MFAAN: Unveiling Audio Deepfakes with a Multi-Feature Authenticity Network

Authors: Karthik Sivarama Krishnan, Koushik Sivarama Krishnan

Published: 2023-11-06 20:32:39+00:00

AI Summary

The paper introduces MFAAN, a multi-feature audio authenticity network for detecting audio deepfakes. MFAAN uses multiple parallel paths processing MFCC, LFCC, and Chroma-STFT features, achieving high accuracy on benchmark datasets.

Abstract

In the contemporary digital age, the proliferation of deepfakes presents a formidable challenge to the sanctity of information dissemination. Audio deepfakes, in particular, can be deceptively realistic, posing significant risks in misinformation campaigns.
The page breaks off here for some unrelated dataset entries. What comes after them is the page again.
/-- Whether a power-fail record steers this boot (R30). -/
def pfBefore (s : Block) : Bool :=
  pfValid s.mram.pfRec && decide (s.mram.pfUsed < leAt s.mram.pfRec 12 4) && (s.rst.kind == .por || s.rst.kind == .bor) && s.rst.fromDeep == 0

/-- The code of a reset kind (the *Reset kinds* table). -/
def ResetKind.code : ResetKind → Nat
  | .por => 0 | .bor => 1 | .ext => 2 | .wdr => 3 | .warm => 4 | .reload => 5

/-- The mode after boot (R72): the mode, its cause, FB_CAUSE. -/
def modeAfter (pf : Bool) (s : Block) : Nat × Nat × Nat :=
  if s.bit modeState 9 then (1, 1, 0)
  else if s.bit modeState 8 then (4, 7, 5)
  else if s.get modeAutoResume = 1 ∧ pf ∧ leAt s.mram.pfRec 10 1 = 2 ∧ leAt s.mram.pfRec 24 32 = s.img.hash ∧ s.role ≠ 3 then (2, 8, 0)
  else (1, 1, 0)

/-- The records a boot queues from MRAM, the supervisor and the supplies (R40, R77, R86, R89, R297). -/
def bootReports (s0 : Block) : Block :=
  let s := if s0.vrefOk then s0 else s0.raise 0x08 sevFault dev0 (s0.get devVrefMv % 65536)
  let s1 := match s.mram.clkFault with
    | some t => ({ s with mram := { s.mram with clkFault := none } }).raise 0x13 sevCrit time0 (t % 2 ^ 64)
    | none => s
  let s2 := if s1.rst.kind = .wdr then s1.raise 0x0D sevCrit dev0 s1.rst.wdCheck else s1
  match s2.mram.sdNew with
  | some (t, u) =>
    let w := s2.get tzSdModule
    ({ s2 with mram := { s2.mram with sdNew := none } }).queueEv ⟨t % 2 ^ 64, s2.img.node, 0xEB, sevCrit, u, 0,
      oidOf (tzObj (fld w 95 88)), pack [(fld w 95 88, 0), (fld w 127 112, 16)]⟩
  | none => s2

/-- Steps 9 to 11 with an image applied: `took` is the time to the end of step 8. -/
def bootFinish (b : BootIn) (pf : Bool) (took : Nat) (s : Block) : Block :=
  let s1 := warmBoot (overlayBoot s)
  let s2 := s1.advanceTb (s1.clk.tb + 210000000)
  let s3 := bootReports (bringUp b { s2 with phase := .active })
  let m := modeAfter pf s3
  let s4 := modeEnter s3.clk.tb m.1 m.2.1 m.2.2 0 s3
  let s5 := s4.putBit modeState 10 (m.1 == 2)
  let s6 := if m.1 = 4 then s5.raise 0x0E sevCrit mode0 0 else s5
  let s7 := s6.raise 0x00 sevInfo dev0 (pack [(s6.get modeRstCause % 2 ^ 32, 0), (satU 32 ((took + 210000000) / 1000), 32)])
  let s8 := if s7.rst.fromDeep ≠ 0 then s7.raise 0x0C sevInfo mode0 (pack [(2, 0), (s7.rst.fromDeep, 8)]) else s7
  pairConfig s8

/-- No image passed (R57), as the last rejection at timebase `base + c` says: BOOT, with what step 6 starts (R66), and after
steps 9 and 10 the host port open with its reset-default settings. -/
def bootNone (b : BootIn) (base c : Nat) (s : Block) : Block :=
  let code := fun (k : Nat) => s.fget (imgSlot k) 95 80
  let bad := fun (a : Attr) => b.failed.contains a
  let s1 := (s.raise 0x23 sevCrit img0 (pack [(code 0, 0), (code 1, 16)])).advanceTb (base + max 250000000 c + 210000000)
  let s2 := bootFailed (readyShow (bootMark bad hostStat (bootSix bad b.firnOk s1)))
  bootReports { s2 with phase := .noImage, host := { s2.host with netCfg := s2.get hostCfg, wdFrom := s2.clk.raw } }

/-- Step 3 (R30, R77, R78): the reset cause and its count, PF_BEFORE and the SEQ consumed. -/
def bootCause (pf deep : Bool) (s : Block) : Block :=
  let k := s.rst.kind.code
  let s1 := s.put modeRstCause (pack [(k, 0), (b2n deep, 3), (b2n pf, 4)])
  let s2 := s1.countUp modeRstCount (32 * k + 31) (32 * k)
  if pf then { s2 with mram := { s2.mram with pfUsed := leAt s2.mram.pfRec 12 4 } } else s2

/-- The terminals as the boot finds them: the key, VREF_AO, WAKE, the readings of the supplies. -/
def bootInputs (b : BootIn) (s : Block) : Block :=
  let s1 := match b.key with
    | .same => s
    | .absent => { s with key := none }
    | .dev k => { s with key := some (keyNorm k) }
  let s2 := (s1.putBit devSupply 4 b.vrefOk).putBit devSupply 6 b.wake
  b.readings.foldl (fun (x : Block) r =>
    if r.1 = devUsMv ∨ r.1 = devHoldMv ∨ r.1 = devVrefMv ∨ r.1 = devVboostMv then x.put r.1 r.2 else x) s2

/-- No key (R42): both slots invalid with 0x060C, and 0x27. MARK of both stays 0 (log entry 47). -/
def bootNoKey (s : Block) : Block := slotReject 1 0x060C (slotReject 0 0x060C (s.raise 0x27 sevFault img0 0))

/-- The timebase a boot starts from (R64, R90): the RTC where it holds a time. -/
def bootBase (s : Block) : Nat := if s.get timeRtc = 0 then 0 else s.get timeRtc * nsPerS

/-- The clocks and inputs as a boot takes them before it looks for the key (steps 1 and 3, the core test of step 6): a TCXO that
has failed switches the module to REFIN with 0x12. -/
def bootStart (b : BootIn) (s : Block) : Block :=
  let s0 := { s with clk := { s.clk with tb := bootBase s }, rst := { s.rst with pllFault := false } }
  let s1 := s0.putBit timeState 6 b.tcxoOk
  let s2 := if b.tcxoOk then s1 else
    (refSwitch 1 true { s1.putBit timeState 5 true with time := { s1.time with tcxoForced := true } }).raise 0x12 sevFault time0 0
  bootCores (fun a => b.failed.contains a) (bootCause (pfBefore s2) (s2.rst.fromDeep != 0) (bootInputs b s2))
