/-- A read-clear object read by Modbus clears (R362). -/
def mbClear (s : Block) (i : Nat) : Block :=
  let oid := entry (s.get hostMbMap) 32 i
  if oid ≠ 0 ∧ readErr (.relay 0) oid s = 0 ∧ accessOf (attrOf oid) = some .rc then s.put (attrOf oid) 0 else s

/-- The exception a Modbus request gets, 0 for none (R361). -/
def mbExc (fc addr qty : Nat) : Nat :=
  if fc ≠ 3 ∧ fc ≠ 4 then 1 else if qty = 0 ∨ 125 < qty then 3 else if 256 < addr + qty then 2 else 0

/-- MODBUS_REQUEST (R361): function code, first register and quantity, on a connection. -/
def execModbusRequest (id fc addr qty : Nat) (s : State) : Res := onBlock s fun s =>
  if s.phase ≠ .active ∨ !s.host.mb.any (fun c => c.id == id) then .next s
  else
    let t := s.clk.raw
    let mb := s.host.mb.map (fun (c : MbConn) => if c.id = id then { c with lastAt := t } else c)
    let s1 := ({ s with host := { s.host with mb := mb } }).countUp hostCount 223 192
    let e := mbExc fc addr qty
    if e ≠ 0 then .next ((s1.countUp hostCount 255 224).send (.modbus id (beBytes 1 (fc + 0x80) ++ beBytes 1 e)))
    else
      let v := ((List.range qty).map (fun k => beBytes 2 (mbReg (addr + k) s1))).flatten
      let s2 := (List.range 128).foldl (fun x i => if 2 * i < addr + qty ∧ addr ≤ 2 * i + 1 then mbClear x i else x) s1
      .next (s2.send (.modbus id (beBytes 1 fc ++ beBytes 1 (2 * qty) ++ v)))

/-- MODBUS_IDLE_TIMEOUT (R361): 60 s without a request. -/
def execModbusIdleTimeout (id : Nat) (s : State) : Res := onBlock s fun s =>
  match s.host.mb.find? (fun c => c.id == id) with
  | none => .next s
  | some c =>
    let s1 := s.advanceTo (c.lastAt + 60 * nsPerS)
    .next (hostSync { s1 with host := { s1.host with mb := s1.host.mb.filter (fun x => x.id != id) } })

end Sys2Proof.Machine
end

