/-- INDEX, ENCODER_LINE_FAULT, ENC_PRESET and ENC_CLEAR (R282 to R284, R289, R290). `d` is the deviation of the captured count.
REBASE, RATIO_WRITE and EMULATION_EDGE (R286 to R288, R290): a rebase and a new ratio leave OUT where it is and the target at it; a
lag moves OUT one edge towards the target, no sooner than EDGE_MIN after the edge before, and stays within the limit; an edge
changes one of the lines A and B. -/
def Obligations.EncoderCommandsAndEmulation : Prop :=
  ((∀ (s : State) (e : Nat) (d : Int), s.sized = true → e < 8 → s.phase = .active → encOn s.toBlock e = true →
    s.bit (encCfg e) 6 = true → encCpr s.toBlock e ≠ 0 → encMode s.toBlock e ≤ 3 →
    d = encDev (s.ech e).count (s.fget (encTiming e) 63 32) (encCpr s.toBlock e) →
    ∃ t, exec (.encIndex e) s = .next t ∧
      t.get (encIdx e) = pack [((s.clk.tb - encFilt s.toBlock e) % 2 ^ 64, 0), (ofS 64 (s.ech e).count, 64), (ofS 32 d, 128)] %
        2 ^ widthOf (encIdx e) ∧
      (s.bit (encCfg e) 7 = true → s.bit (encStat e) 9 = false → (t.ech e).count = (s.ech e).count - d ∧
        t.bit (encStat e) 9 = true ∧ t.fget (encCount e) 63 32 = satInc 32 (s.fget (encCount e) 63 32) ∧
        (d ≠ 0 → (∀ o < 4, emuOn s.toBlock o = false) → t.reports 0xE0 sevInfo 1 (encObj e) (ofS 32 d))) ∧
      ((s.bit (encCfg e) 7 = false ∨ s.bit (encStat e) 9 = true) → d.natAbs ≤ s.fget (encTiming e) 79 64 →
        (t.ech e).count = (s.ech e).count - d ∧ t.fget (encStat e) 23 16 = 0 ∧
        t.fget (encCount e) 63 32 = satInc 32 (s.fget (encCount e) 63 32) ∧
        (d ≠ 0 → (∀ o < 4, emuOn s.toBlock o = false) → t.reports 0xE0 sevInfo 0 (encObj e) (ofS 32 d))) ∧
      ((s.bit (encCfg e) 7 = false ∨ s.bit (encStat e) 9 = true) → s.fget (encTiming e) 79 64 < d.natAbs →
        (t.ech e).count = (s.ech e).count ∧ t.fget (encStat e) 23 16 = satInc 8 (s.fget (encStat e) 23 16) ∧
        t.fget (encCount e) 95 64 = satInc 32 (s.fget (encCount e) 95 64) ∧
        (s.fget (encTiming e) 87 80 ≤ satInc 8 (s.fget (encStat e) 23 16) → t.bit (encStat e) 2 = true)) ∧
      (∀ j, j ≠ e → t.ech j = s.ech j) ∧ t = { s with regs := t.regs, enc := t.enc, evq := t.evq } ∧
      s.keepsRegs t.toBlock ([encStat e, encCount e, encIdx e, evtLost] ++ (List.range 4).map emuStat ++
        (List.range 4).map emuValues ++ (List.range 4).map emuCount)) ∧
  (∀ (s : State) (e pair : Nat), e < 8 → pair < 3 → s.phase = .active → encOn s.toBlock e = true → s.bit (encCfg e) 1 = false →
    ∃ t, exec (.encoderLineFault e pair) s = .next t ∧ t.bit (encStat e) (10 + pair) = true ∧ t.bit (encStat e) 2 = true ∧
      (s.bit (encStat e) 2 = false → t.fget (encStat e) 5 3 = 2 ∧ t.reports 0xE2 sevFault 0 (encObj e) 2) ∧
      t = { s with regs := t.regs, evq := t.evq } ∧ s.keepsRegs t.toBlock [encStat e, evtLost]) ∧
  (∀ (s : State) (i e v : Nat), s.sized = true → e < 8 → s.mayWrite i (encPreset e) → presetCheck e s.counted = 0 →
    ∃ t, exec (.encPreset i e v) s = .next t ∧ t.answers i 0 ∧ t.ech e = { s.ech e with preset := some (toS 64 v) } ∧
      (∀ j, j ≠ e → t.ech j = s.ech j) ∧ t = { s with regs := t.regs, enc := t.enc, host := t.host, evq := t.evq } ∧
      s.keepsRegs t.toBlock [hostCount, evtLost]) ∧
  (∀ (s : State) (i e : Nat) (present : Bool), s.sized = true → e < 8 → s.mayWrite i (encCmd e) →
    encClearCheck e present s.counted = 0 →
    ∃ t, exec (.encClear i e present) s = .next t ∧ t.answers i 0 ∧ t.fget (encStat e) 5 2 = 0 ∧ t.bit (encStat e) 9 = false ∧
      t.fget (encStat e) 12 10 = 0 ∧ t.fget (encStat e) 23 16 = 0 ∧ t.ech e = { s.ech e with run := [], terr := [] } ∧
      (s.audit ≠ 2 → t.reports 0xE2 sevInfo 0 (encObj e) (s.fget (encStat e) 5 3)) ∧
      t = { s with regs := t.regs, enc := t.enc, host := t.host, evq := t.evq } ∧
      s.keepsRegs t.toBlock [encStat e, hostCount, evtLost])) ∧
  ((∀ (s : State) (i o : Nat), s.sized = true → o < 4 → s.mayWrite i (emuCmd o) → encReady (emuStat o) s.counted = 0 →
    ∃ t, exec (.rebase i o) s = .next t ∧ t.answers i 0 ∧ (t.mch o).out = (s.mch o).out ∧
      emuTarget t.toBlock o = (t.mch o).out ∧ (emuOn s.toBlock o = true → t.bit (emuStat o) 2 = false) ∧
      (∀ j, j ≠ o → t.mch j = s.mch j) ∧ t.enc.ch = s.enc.ch ∧
      t = { s with regs := t.regs, enc := t.enc, host := t.host, evq := t.evq } ∧
      s.keepsRegs t.toBlock [emuStat o, emuValues o, emuCount o, hostCount, evtLost]) ∧
  (∀ (s : State) (i o v : Nat), s.sized = true → o < 4 → s.mayWrite i (emuRatio o) → ratioCheck v s.counted = 0 →
    ∃ t, exec (.ratioWrite i o v) s = .next t ∧ t.answers i 0 ∧ t.get (emuRatio o) = v ∧ emuRatio o ∈ t.vol ∧
      (t.mch o).out = (s.mch o).out ∧ emuTarget t.toBlock o = (t.mch o).out ∧ (∀ j, j ≠ o → t.mch j = s.mch j) ∧
      t.enc.ch = s.enc.ch ∧ t = { s with regs := t.regs, enc := t.enc, vol := t.vol, host := t.host, evq := t.evq } ∧
      s.keepsRegs t.toBlock [emuRatio o, emuStat o, emuValues o, emuCount o, hostCount, evtLost]) ∧
  (∀ (s : State) (o : Nat), s.sized = true → o < 4 → emuOn s.toBlock o = true →
    ∃ t, exec (.emulationEdge o) s = .next t ∧
      (t.mch o).out = (s.mch o).out + (emuTarget (emuResume o s.toBlock) o - (s.mch o).out).sign ∧
      (emuTarget t.toBlock o - (t.mch o).out).natAbs ≤ max 1 (s.get (emuLimit o)) ∧
      (emuTarget (emuResume o s.toBlock) o ≠ (s.mch o).out → (t.mch o).edgeAt = t.clk.raw ∧
        t.clk.raw = s.rawAt ((s.mch o).edgeAt + emuEdgeMin s.toBlock o)) ∧
      (emuTarget (emuResume o s.toBlock) o = (s.mch o).out → t.clk = s.clk ∧ (t.mch o).edgeAt = (s.mch o).edgeAt) ∧
      (∀ j, j ≠ o → t.mch j = s.mch j) ∧ t.enc.ch = s.enc.ch ∧ t = { s with regs := t.regs, clk := t.clk, enc := t.enc, evq := t.evq } ∧
      s.keepsRegs t.toBlock [emuStat o, emuValues o, emuCount o, timeRtc, evtLost])) ∧
  (∀ (s : State) (o : Nat), s.sized = true → o < 4 → emuOn s.toBlock o = true →
    emuTarget (emuResume o s.toBlock) o ≠ (s.mch o).out →
    ∃ t p q, exec (.emulationEdge o) s = .next t ∧ emuPins s.toBlock o = some p ∧ emuPins t.toBlock o = some q ∧
      (p.1 ≠ q.1 ↔ p.2.1 = q.2.1))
To address this threat, we introduce the Multi-Feature Audio Authenticity Network (MFAAN), an advanced architecture tailored for the detection of fabricated audio content. MFAAN incorporates multiple parallel paths designed to harness the strengths of different audio representations, including Mel-frequency cepstral coefficients (MFCC), linear-frequency cepstral coefficients (LFCC), and Chroma Short Time Fourier Transform (Chroma-STFT). By synergistically fusing these features, MFAAN achieves a nuanced understanding of audio content, facilitating robust differentiation between genuine and manipulated recordings. Preliminary evaluations of MFAAN on two benchmark datasets, 'In-the-Wild' Audio Deepfake Data and The Fake-or-Real Dataset, demonstrate its superior performance, achieving accuracies of 98.93% and 94.47% respectively. Such results not only underscore the efficacy of MFAAN but also highlight its potential as a pivotal tool in the ongoing battle against deepfake audio content.


Key findings
MFAAN achieves state-of-the-art accuracy (98.93% on 'In-the-Wild' and 94.47% on Fake-or-Real datasets). The multi-feature approach significantly improves performance compared to a single-feature baseline CNN. The results highlight the effectiveness of a multi-faceted approach for robust audio deepfake detection.
Approach
MFAAN uses a multi-path architecture, each path processing a different audio representation (MFCC, LFCC, Chroma-STFT) via 1D convolutional neural networks. The outputs of these paths are concatenated and fed into dense layers for classification.
Datasets
'In-the-Wild' Audio Deepfake Data and The Fake-or-Real Dataset
Model(s)
Multi-Feature Audio Authenticity Network (MFAAN) with multiple 1D CNNs for each feature path and dense layers for fusion and classification. A baseline CNN using only MFCCs is also used for comparison.
Author countries
UNKNOWN